MAKER OF ANTHRAX VACCINE VIOLATED REGULATIONS, EXPERTS BELIEVE
LATEST: FDA PRESS OFFICE: SITE PROMOTING VACCINE PAID FOR BY COMPANY NOT NECESSARILY CONSIDERED PROMOTION
By John Byrne, RAW STORY Editor

Quietly lurking in the shadows of all three presidential debates has been the specter of terrorism. And as the fear of terrorism followed one debate to the next, so too did BioPort, the U.S. military’s sole provider of the anthrax vaccine.


Marred by the reports from hundreds of servicemembers who say they’ve been made ill by the vaccine since it was mandated 1998, three federal lawsuits about the vaccine’s safety and financial woes related to the government’s refusal to add the vaccine to its civilian defense stockpile, the has company launched an aggressive grass-roots marketing push.

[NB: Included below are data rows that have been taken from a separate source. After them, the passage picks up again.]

theorem State.twinSense_keeps {x : State} {a0} {a1} (k0 : Keeps x a0) : Keeps x (State.twinSense a0 a1) := by
  unfold State.twinSense
  extract_lets l0
  clear_value l0
  exact Keeps.ite k0 (State.setTw_keeps k0)

theorem State.twinFall_keeps {x : State} {a0} (k0 : Keeps x a0) : Keeps x (State.twinFall a0) := by
  unfold State.twinFall
  extract_lets l0 l1
  clear_value l0
  have h2 : Keeps x l1 := by
    unfold l1
    exact State.setTw_keeps k0
  clear_value l1
  exact Keeps.ite k0 (Keeps.ite (State.twinSilent_keeps h2) h2)

theorem execTwinSenseChange_keeps {x : State} {a0} {a1} (k1 : Keeps x a1) : KeepsRes x (execTwinSenseChange a0 a1)
    := by
  unfold execTwinSenseChange
  exact KeepsRes.next (State.twinSense_keeps k1)

theorem State.twinStart_keeps {x : State} {a0} (k0 : Keeps x a0) : Keeps x (State.twinStart a0) := by
  unfold State.twinStart
  extract_lets l0
  clear_value l0
  exact Keeps.ite (State.setTw_keeps k0) (State.setTwin_keeps k0)

theorem State.twinWaitEnd_keeps {x : State} {a0} (k0 : Keeps x a0) : Keeps x (State.twinWaitEnd a0) := by
  unfold State.twinWaitEnd
  extract_lets l0
  clear_value l0
  split
  · exact Keeps.ite (State.twinSilent_keeps (State.setTw_keeps k0)) k0
  · exact k0

theorem execTwinWaitTimeout_keeps {x : State} {a0} (k0 : Keeps x a0) : KeepsRes x (execTwinWaitTimeout a0) := by
  unfold execTwinWaitTimeout
  exact KeepsRes.next (State.twinWaitEnd_keeps k0)

theorem State.assumeRow_keeps {x : State} {a0} {a1} (k0 : Keeps x a0) : Keeps x (State.assumeRow a0 a1) := by
  unfold State.assumeRow
  extract_lets l0 l1 l2 l3 l4
  clear_value l0 l1 l2 l3 l4
  split
  · rename_i v5 v6 v7 v8
    have h9 : Keeps x ((v6, v7)).1 := by
      rw [← v8]
      refine Keeps.iteP (p := (fun r => (Prod.fst r))) ?_ ?_
      · split
        · rename_i v10 v11 v12 v13
          have h14 : Keeps x ((v11, v12)).1 := by
            rw [← v13]
            exact State.freeCodes_keeps k0
          split
          · rename_i v15 v16 v17 v18
            have h19 : Keeps x ((v16, v17)).2 := by
              rw [← v18]
              exact State.draw_keeps h14
            exact h19
      · exact k0
    extract_lets l20 l21
    clear_value l20
    have h22 : Keeps x l21 := by
      unfold l21
      exact State.setPlc_keeps h9
    clear_value l21
    exact State.dirOwner_keeps h22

To ensure that it nets the lucrative civilian contract, BioPort has systematically sought to elevate concern about the risk of anthrax exposure, successfully playing on local fears and paying “experts” thousands of dollars to produce reports that assert the threat of anthrax is immediate and grave.

It has also retained a medical professor to run a lobbying group while masking its own affiliation. The group has disseminated misleading information about adverse reactions to the vaccine, putting BioPort in apparent violation of federal regulations, RAW STORY has learned.

BioPort did not return repeated calls seeking comment. In the past, they have steadfastly defended their vaccine, which is their only financially significant product.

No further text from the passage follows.